As befits the first play by a young, promising playwright, Annie Baker’s Body Awareness, performing at the Aurora Theatre, is ambitious, spry, inquisitive, and restless. Before launching Baker’s award-studded career, Body Awareness appeared in the 2007 Bay Area Playwrights Festival, which showcased two playwrights who would go on to win Obies: Baker and Samuel D. Hunter. Five years later, the play returns under the direction of Joy Carlin, who balances the script’s constant intellectual and physical dynamism by keeping it zipping about, like a juggler circling on a unicycle.
The play, set on the campus of a Vermont small college, has two plots. The first deals with a lesbian couple—Phyllis (Amy Resnick), a feminist professor, and her partner, Joyce (Jeri Lynn Cohen)—struggling with their marriage and Jared (Patrick Russell), Joyce’s adult son who has Asperger’s Syndrome. And the second stems from the couple’s hosting a male photographer (Howard Swain) who specializes in nude photos of women. Out of this situation, great philosophical questions clash: feminism versus patriarchal ownership, rationalism versus semi-mystic spiritualist hedonism, and the body versus the mind.
Baker’s characters tend to fall neatly along a spectrum, spending most scenes conscripting grand ideas into their personal quarrels. They all seem obsessed with who is “right” or what is “the right thing to do.” But the play’s purpose seems to be in humorously displaying the curious juxtapositions of contemporary life, and not trying to fix them. At one point, a character exclaims in disbelief, “A goy teaching a Jew how to Shabbas.
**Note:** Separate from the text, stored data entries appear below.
-- ==== Sys2Proof/Laws/PerInstr.lean ====
section
/-! SUPPORT. Statements made of each instruction: `EncodedLength` says that the encoder and the length a first byte
announces (rule R116) agree. -/

namespace Sys2Proof.Laws.EncodedLength

/-- The bytes of the encoding are as many as its first byte announces (rule R116), and at most three. -/
def Statement (i : Instr) : Prop :=
  i.wellFormed = true → (encode i).length = instrLength ((encode i).headD 0) ∧ (encode i).length ≤ 3

/-- Of an encoding the bytes are known. -/
theorem of_bytes {i : Instr} {op : Byte} {rest : List Byte} (n : Nat) (h : encode i = op :: rest)
    (hr : rest.length = n) (hl : instrLength op = n + 1) (hm : n ≤ 2) : Statement i := by
  intro _
  rw [h]
  exact ⟨by simp [hl, hr], by simp [hr]; omega⟩
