/-- `DEC r` leaves the predecessor in the register, and its flags (rule R208). -/
theorem decReg_leaves :
    ((decReg r s).reg r).toNat = ((s.reg r).toNat + 255) % 256 ∧
      (decReg r s).regs.f =
        flagByte (decide ((s.reg r).toNat = 1)) true (decide ((s.reg r).toNat % 16 = 0)) s.carry ∧
      (decReg r s).regs.sp = s.regs.sp ∧ (decReg r s).regs.pc = s.regs.pc ∧ RegFrame [r] s (decReg r s) := by
  obtain ⟨value, flags⟩ := dec8_spec (s.reg r) s.flags
  obtain ⟨inR, rest⟩ := setReg_setFlags_leaves s r (dec8 (s.reg r) s.flags).1 _
  rw [decReg, flags]
  exact ⟨(congrArg BitVec.toNat inR).trans value, rest⟩

end

/-- Settles O24: each is a write of the register and the flags. -/
theorem incrementDecrementRegister : Obligations.IncrementDecrementRegister := by
  unfold Obligations.IncrementDecrementRegister
  intro r s
  exact ⟨⟨encode_inc r, instrCycles_inc r s, _, exec_inc r s, incReg_leaves r s⟩,
    encode_dec r, instrCycles_dec r s, _, exec_dec r s, decReg_leaves r s⟩

/-- Settles O25: each writes the flags, and then is a store at `HL`. -/
theorem incrementDecrementMemory : Obligations.IncrementDecrementMemory := by
  unfold Obligations.IncrementDecrementMemory
  intro s v
  have inc : exec .inc_atHL s = .next ((s.setFlags (inc8 v s.flags).2).writeHL (v + 1)) := rfl
  have dec : exec .dec_atHL s = .next ((s.setFlags (dec8 v s.flags).2).writeHL (v - 1)) := rfl
  rw [(inc8_spec v s.flags).2] at inc
  rw [(dec8_spec v s.flags).2] at dec
  exact ⟨⟨rfl, rfl, _, inc, stored_writeHL_setFlags s _ _ _ _ _⟩,
    rfl, rfl, _, dec, stored_writeHL_setFlags s _ _ _ _ _⟩

/-! ### `DAA`, `CPL`, `SCF` and `CCF` (rules R214 to R217) -/

/-- Settles O26: `DAA` writes `A` and the flags, as its law says of the flags before it. -/
theorem decimalAdjust : Obligations.DecimalAdjust := by
  unfold Obligations.DecimalAdjust
  intro s a n low high corr
  have meaning : exec .daa s =
      .next ((s.setReg .A (daa8 s.regs.a s.flags).1).setFlags (daa8 s.regs.a s.flags).2) := rfl
  obtain ⟨value, flags⟩ := daa8_spec s.regs.a s.flags.n s.flags.h s.flags.c s.flags.z
  rw [flags] at meaning
  obtain ⟨-, rest⟩ := setReg_setFlags_leaves s .A (daa8 s.regs.a s.flags).1 _
  exact ⟨rfl, rfl, _, meaning, value, rest⟩

/-- Settles O27: `CPL` writes `A` and the flags, `SCF` and `CCF` the flags alone. -/
theorem complementAndCarryFlag : Obligations.ComplementAndCarryFlag := by
  unfold Obligations.ComplementAndCarryFlag
  intro s z
  have complement : (s.regs.a ^^^ 0xFF).toNat = 255 - s.regs.a.toNat :=
    (congrArg BitVec.toNat BitVec.xor_allOnes).trans BitVec.toNat_not
  obtain ⟨inA, rest⟩ := setReg_setFlags_leaves s .A (s.regs.a ^^^ 0xFF) { s.flags with n := true, h := true }
  exact ⟨⟨rfl, rfl, _, rfl, (congrArg BitVec.toNat inA).trans complement, rest⟩,
    ⟨rfl, rfl, _, rfl, setFlags_leaves s { s.flags with n := false, h := false, c := true }⟩,
    rfl, rfl, _, rfl, setFlags_leaves s { s.flags with n := false, h := false, c := !s.flags.c }⟩

end Sys2Proof.Machine
end

section
/-! PROOFS. 16-bit arithmetic (rules R220 to R223): what a write of a pair and a write of `HL` with the flags leave, and
the bytes, the cost and the meaning of `INC rr`, `DEC rr` and `ADD HL,rr`. -/

namespace Sys2Proof.Machine

section
variable (p : Pair) (v : Word) (fl : Flags) (s : State)

/-- A write of a pair leaves its value there, writes no flag, and changes nothing else. -/
theorem setPair_leaves :
    (s.setPair p v).pair p = v ∧ (∀ q, q ≠ p → (s.setPair p v).pair q = s.pair q) ∧
      (s.setPair p v).regs.a = s.regs.a ∧ (s.setPair p v).regs.f = s.regs.f ∧ (s.setPair p v).regs.pc = s.regs.pc ∧
      RegFrame [.B, .C, .D, .E, .H, .L] s (s.setPair p v) :=
  ⟨pair_setPair s p v, fun _ => pair_setPair_other s p v, setPair_a s p v, setPair_f s p v, setPair_pc s p v,
    regFrame_setPair s p v⟩

/-- A write of `HL` and the flags leaves them there, and changes nothing else. -/
theorem setHl_setFlags_leaves :
    ((s.setHl v).setFlags fl).hl = v ∧ ((s.setHl v).setFlags fl).regs.f = flagByte fl.z fl.n fl.h fl.c ∧
      ((s.setHl v).setFlags fl).regs.sp = s.regs.sp ∧ ((s.setHl v).setFlags fl).regs.pc = s.regs.pc ∧
      RegFrame [.H, .L] s ((s.setHl v).setFlags fl) :=
  ⟨hl_setHl s v, setFlags_f _ fl, rfl, rfl, regFrame_setHl_setFlags s v fl⟩

theorem exec_incPair : exec (.incPair p) s = .next (s.setPair p (s.pair p + 1)) := by cases p <;> rfl
theorem exec_decPair : exec (.decPair p) s = .next (s.setPair p (s.pair p - 1)) := by cases p <;> rfl
theorem exec_addHL : exec (.addHL p) s = .next (addToHl p s) := by cases p <;> rfl

theorem encode_incPair : encode (.incPair p) = [0#2 ++ pairCode p ++ 3#4] := by cases p <;> rfl
theorem encode_decPair : encode (.decPair p) = [0#2 ++ pairCode p ++ 11#4] := by cases p <;> rfl
theorem encode_addHL : encode (.addHL p) = [0#2 ++ pairCode p ++ 9#4] := by cases p <;> rfl

theorem instrCycles_incPair : instrCycles (.incPair p) s = 8 := by cases p <;> rfl
theorem instrCycles_decPair : instrCycles (.decPair p) s = 8 := by cases p <;> rfl
theorem instrCycles_addHL : instrCycles (.addHL p) s = 8 := by cases p <;> rfl

end

/-- Settles O28: each is a write of the pair, and no flag is among what that writes. -/
theorem incrementDecrementPair : Obligations.IncrementDecrementPair := by
  unfold Obligations.IncrementDecrementPair
  intro p s
  have successor : (s.pair p + 1).toNat = ((s.pair p).toNat + 1) % 65536 := BitVec.toNat_add _ 1
  have predecessor : (s.pair p - 1).toNat = ((s.pair p).toNat + 65535) % 65536 := by
    rw [BitVec.toNat_sub, Nat.add_comm]
    rfl
  obtain ⟨incremented, incRest⟩ := setPair_leaves p (s.pair p + 1) s
  obtain ⟨decremented, decRest⟩ := setPair_leaves p (s.pair p - 1) s
  exact ⟨⟨encode_incPair p, instrCycles_incPair p s, _, exec_incPair p s,
      (congrArg BitVec.toNat incremented).trans successor, incRest⟩,
    encode_decPair p, instrCycles_decPair p s, _, exec_decPair p s,
    (congrArg BitVec.toNat decremented).trans predecessor, decRest⟩

/-- Settles O29: `HL` and the flags are written with `Add16`, which keeps `Z`. -/
theorem addPairToHL : Obligations.AddPairToHL := by
  unfold Obligations.AddPairToHL
  intro p s a b
  obtain ⟨sum, flags⟩ := add16_spec s.hl (s.pair p) s.flags
  obtain ⟨inHl, rest⟩ := setHl_setFlags_leaves (add16 s.hl (s.pair p) s.flags).1 _ s
  have meaning := exec_addHL p s
  rw [addToHl, flags] at meaning
  exact ⟨encode_addHL p, instrCycles_addHL p s, _, meaning, (congrArg BitVec.toNat inHl).trans sum, rest⟩

end Sys2Proof.Machine
end

section
/-! PROOFS. Rotates, shifts and bit operations (rules R230 to R261): the bytes and the cost of an instruction of the
extended table, `rot[y]` as arithmetic, and what each operation leaves. -/

namespace Sys2Proof.Machine

/-! ### The bytes and the cost of the extended instructions (rules R103, R111, R113) -/

section
variable (x : BitVec 2) (y z : BitVec 3)

@[simp] theorem fieldX_append : fieldX (x ++ y ++ z) = x := by decide +revert
@[simp] theorem fieldY_append : fieldY (x ++ y ++ z) = y := by decide +revert
@[simp] theorem fieldZ_append : fieldZ (x ++ y ++ z) = z := by decide +revert

end

@[simp] theorem operandOf_regCode (r : Reg8) : operandOf (regCode r) = some r := by cases r <;> rfl
@[simp] theorem rotOf_rotCode (op : RotOp) : rotOf (rotCode op) = op := by cases op <;> rfl
@[simp] theorem octOf_octCode (b : Oct) : octOf (octCode b) = b := by cases b <;> rfl

section
variable (op : RotOp) (b : Oct) (r : Reg8)

theorem decodeExt_rot : decodeExt (0#2 ++ rotCode op ++ regCode r) = .rot op r := by simp [decodeExt]
theorem decodeExt_rotHL : decodeExt (0#2 ++ rotCode op ++ 6#3) = .rotHL op := by simp [decodeExt, operandOf]
theorem decodeExt_bit : decodeExt (1#2 ++ octCode b ++ regCode r) = .bit b r := by simp [decodeExt]
theorem decodeExt_bitHL : decodeExt (1#2 ++ octCode b ++ 6#3) = .bitHL b := by simp [decodeExt, operandOf]
theorem decodeExt_res : decodeExt (2#2 ++ octCode b ++ regCode r) = .res b r := by simp [decodeExt]
theorem decodeExt_resHL : decodeExt (2#2 ++ octCode b ++ 6#3) = .resHL b := by simp [decodeExt, operandOf]
theorem decodeExt_set : decodeExt (3#2 ++ octCode b ++ regCode r) = .set b r := by simp [decodeExt]
theorem decodeExt_setHL : decodeExt (3#2 ++ octCode b ++ 6#3) = .setHL b := by simp [decodeExt, operandOf]

end

section
variable {i : Instr} {x : BitVec 2} {y : BitVec 3} (s : State)

theorem instrCycles_decodeExt (op2 : Byte) : instrCycles (decodeExt op2) s = extendedCost op2 := by
  rw [instrCycles, encode_decodeExt]
  rfl

/-- An extended instruction on a register: its two bytes, and 8 cycles. -/
theorem extended_onRegister {r : Reg8} (h : decodeExt (x ++ y ++ regCode r) = i) :
    encode i = [0xCB, x ++ y ++ regCode r] ∧ instrCycles i s = 8 := by
  subst h
  refine ⟨encode_decodeExt _, (instrCycles_decodeExt s _).trans ?_⟩
  rw [extendedCost, fieldZ_append, operandOf_regCode]

/-- An extended instruction on the byte at `HL`: its two bytes, and 16 cycles, 12 for `BIT`, which writes no byte. -/
theorem extended_onMemory (h : decodeExt (x ++ y ++ 6#3) = i) :
    encode i = [0xCB, x ++ y ++ 6#3] ∧ instrCycles i s = if x = 1 then 12 else 16 := by
  subst h
  refine ⟨encode_decodeExt _, (instrCycles_decodeExt s _).trans ?_⟩
  rw [extendedCost, fieldZ_append, fieldX_append]
  rfl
On a Tuesday.” The audience laughs.
The performance and design of the play is solid. Cohen, Resnick, Russell, and Swain deserve praise for eschewing caricature while flirting with strong and comic physical characterizations. Kent Dorsey’s set successfully distinguishes, within a small stage and without moving much furniture, the plays’ five different settings. (But why does the bedroom have no pillows?)
Carlin puts the play’s script at the fore. She keeps the tempo high, conscripting all other production elements to maintaining a clip. The play’s classical wordiness (major actions are described, occurring offstage; characters frequently explain ambiguous stage activities instead of letting them stand for themselves) encourages this directorial choice, but that doesn’t ameliorate the chaos and the restlessness sparked by the script’s numerous philosophical contests. Carlin makes no choice to highlight one thought or through-line over another, leaving them all to compete with each other, creating an aura of both breathlessness and immobility, and deflating the ultimate resolution.
Despite this, the play is clever, nuanced, and intriguing. Body Awareness swims along, bringing plenty of comedy (and entertainment) to each scene. Though Baker excels at constructing humorous pairings of people and philosophy, her point isn’t the comedy of those arrangements. Instead, she is about the unity of opposites, the OK-ness in their existing together. Baker, in her typically neat way, sums up these thoughts in the play’s final scene, when one character reads from a book about how the body and mind are one, how we must expand our sense of the mind to include the body. Baker’s graceful implication is that such awareness creates true unity.
Body Awareness runs through March 11 at the Aurora Theatre, 2081 Addison St., Berkeley.